Yesterday I went to a craft show at a fire hall in Lancaster Co. As I was leaving the house I said to Todd, "I bet they're going to have chicken corn soup for sale" and they did. It was really good, and I decided to try to make something similar at home today. I wanted something a little heartier, though, so I added some extra ingredients. I also wanted to use up some turkey I had in the fridge, and some turkey stock taking up room in the freezer. You could just as easily use chicken. I just made this up as I went along, so I'll do the best I can with the recipe.
2 Tbsp butter
2 med onions, diced
1 cup diced celery
diced peppers, your fave kind (if desired. I used some banana peppers)
4 cloves garlic, minced
1 quart turkey stock
3 cups diced potatoes (I left skins on), divided
2 bay leaves
4 turkey cutlets
1.5 cups diced carrots
1 can corn, drained
1 can creamed corn
pot pie noodles, or noodles of your choice (optional)
milk or cream, if desired
In a large Dutch oven, melt butter. Saute onion, celery, peppers and garlic until they begin to soften. Add turkey stock, about half of the potatoes, bay leaves, thyme and rosemary. Bring to a boil. Place turkey cutlets into the pot. Make sure the liquid covers the turkey. Reduce to a simmer, cover the pot, and cook until turkey cutlets are cooked through (this didn't take long - maybe 6-8 min?) Remove turkey cutlets to a cutting board and dice. Set turkey aside.

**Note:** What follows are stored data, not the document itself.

-- ==== Sys2Proof/Machine/Ops.lean ====
section
/-! DEFINITION. The named operations over the state: registers, memory, the instruction fetch, the pointer's advance, HALT's signal,
taking a fault (one shared operation, R126) and Reset, which is the only way back from one (R128, R150). -/

namespace Sys2Proof.Machine

/-! Registers (R11 to R14). No register is hardwired, read-only or write-only. -/

theorem regIx_lt (i : RegIx) : i.toNat < 16 := i.isLt

/-- Read register `i` (`x[i]`). -/
def State.reg (s : State) (i : RegIx) : Byte := s.regs[i.toNat]'(regIx_lt i)

/-- Write register `i` (`x[i] <- v`). -/
def State.setReg (s : State) (i : RegIx) (v : Byte) : State := { s with regs := s.regs.set i.toNat v (regIx_lt i) }

/-! Memory (20_memory.md). -/

/-- The byte at an address: the listed one, else what an unlisted address reads as (R24, R26, R39: no side effect). -/
def Memory.byteAt : Memory → Nat → Byte
  | [], _ => Memory.unlisted
  | (b, v) :: m, a => if b = a then v else Memory.byteAt m a

/-- Store one byte, keeping the canonical form: storing what an unlisted address reads as removes the entry. -/
def Memory.store : Memory → Nat → Byte → Memory
  | [], a, v => if v = Memory.unlisted then [] else [(a, v)]
  | (b, u) :: m, a, v =>
    if a < b then (if v = Memory.unlisted then (b, u) :: m else (a, v) :: (b, u) :: m)
    else if a = b then (if v = Memory.unlisted then m else (a, v) :: m)
    else (b, u) :: Memory.store m a v

/-- Store bytes at consecutive addresses, the first at the lowest. -/
def Memory.storeAll : Memory → Nat → List Byte → Memory
  | m, _, [] => m
  | m, a, v :: vs => Memory.storeAll (Memory.store m a v) (a + 1) vs

/-- `MemRead(a, n)`: the bytes in address order; defined only inside 0 to 4095, never a wrap (R32). -/
def memRead (m : Memory) (a n : Nat) : Except Fault (List Byte) :=
  if a + n ≤ Config.memSize then .ok ((List.range n).map fun k => Memory.byteAt m (a + k))
  else .error (.memoryIndexOutOfRange a)

/-- `MemWrite(a, n, v)` with the bytes of `v` in address order; same bounds (R33). -/
def memWrite (m : Memory) (a : Nat) (bytes : List Byte) : Except Fault Memory :=
  if a + bytes.length ≤ Config.memSize then .ok (Memory.storeAll m a bytes)
  else .error (.memoryIndexOutOfRange a)

/-! The instruction-fetch unit (R34, R37, R72). -/

/-- What the fetch unit answers: the word, or the pointer that is out of bounds. -/
inductive Fetched where
  | word (w : Word)
  | outOfBounds (a : Word)
deriving DecidableEq, Repr

/-- `read_instruction(memory, pointer)`: a pure function of memory and pointer. The bounds check is on the whole pointer value,
before either byte is read, and computes no sum in the pointer's width (R37). -/
def readInstruction (m : Memory) (p : Word) : Fetched :=
  if p.toNat > Config.lastFetch then .outOfBounds p
  else .word (wordOfBytes (Memory.byteAt m p.toNat) (Memory.byteAt m (p.toNat + 1)))

/-! The pointer and the status. -/

/-- The advance, after a successful fetch and before dispatch (R17, R73). -/
def State.advance (s : State) : State := { s with ip := s.ip + Config.ipIncr }

/-- HALT's signal to the loop (R74). -/
def State.halt (s : State) : State := { s with status := .halted }

/-! Taking a fault (R126): the record is written, the status becomes FAULTED, all else keeps its value. There is no handler,
no vector and no return but Reset (R128). -/

/-- `raise <Fault>(info)`. -/
def State.raise (s : State) (cause : FaultCause) (addr word : Word) : State :=
  { s with status := .faulted, fault := { cause := cause, addr := addr, word := word } }

/-- FetchOutOfBounds (R121): raised before the advance, so the pointer is the offending address; no word was fetched. -/
def State.raiseFetchOutOfBounds (s : State) (a : Word) : State := s.raise .fetchOutOfBounds a 0

/-- UnrecognizedOpcode (R122), raised after the advance: `a` is the address the word was fetched from. -/
def State.raiseUnrecognized (s : State) (a w : Word) : State := s.raise .unrecognizedOpcode a w

/-- RegisterIndexOutOfRange (R123), raised inside a handler: the pointer has been advanced past the instruction, whose address
and word are recorded. -/
def State.raiseRegIndex (s : State) : State :=
  let a := s.ip - Config.ipIncr
  match readInstruction s.mem a with
  | .word w => s.raise .registerIndexOutOfRange a w
  | .outOfBounds _ => s.raise .registerIndexOutOfRange a 0

/-- A raw number as a register index; a number that is none is never wrapped (R98, R123). -/
def regIndex (n : Nat) : Option RegIx := if n < 16 then some (BitVec.ofNat 4 n) else none

/-- The contract of an extension's handler whose index is not a 4-bit field: in range it runs, else it is the fatal
RegisterIndexOutOfRange (R98, R123). No instruction of either profile needs it. -/
def State.withRegIndex (s : State) (n : Nat) (handler : RegIx → State → State) : State :=
  match regIndex n with
  | some i => handler i s
  | none => s.raiseRegIndex

/-- Reset, legal in any state and the only exit from HALTED and FAULTED (R128, R150): every piece of state at its reset value.
The parameters are no state and stay. -/
def State.hostReset (s : State) : State := State.resetUnder s.params

/-! Placing an instruction where the next step fetches. -/

/-- Store a word at the pointer, big-endian (R34, R152), if it can be fetched there. -/
def State.placeWord (s : State) (w : Word) : State :=
  if s.ip.toNat ≤ Config.lastFetch then { s with mem := Memory.storeAll s.mem s.ip.toNat [w.hiByte, w.loByte] } else s

/-- Put the profile that has the word's row in force: EXT_ALU becomes true if the word is an instruction only there (R101). -/
def State.selectProfile (s : State) (w : Word) : State :=
  match decode s.params.extAlu w, decode true w with
  | .unrecognized _, .instr _ => { s with params := { s.params with extAlu := true } }
  | _, _ => s

/-! The host's numeric view (R22). -/

/-- 0 RUNNING, 1 HALTED, 2 FAULTED (R22). -/
def Status.code : Status → BitVec 2
  | .running => 0
  | .halted => 1
  | .faulted => 2

/-- 0 none, 1 to 3 as rule R120 numbers them (R22). -/
def FaultCause.code : FaultCause → BitVec 2
  | .none => 0
  | .fetchOutOfBounds => 1
  | .unrecognizedOpcode => 2
  | .registerIndexOutOfRange => 3

end Sys2Proof.Machine
end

If the potatoes are not cooked through yet, continue cooking until potatoes are soft. Remove bay leaves. Using an immersion blender, blend everything in the pot. Add carrots and cook about 5 min. Add remaining potatoes. Add corn and creamed corn. I added a couple handfuls of pot pie noodles here and continued to cook about 12 minutes until noodles were cooked through. Add turkey back into the pot. Add some milk or cream if desired. Stir everything together.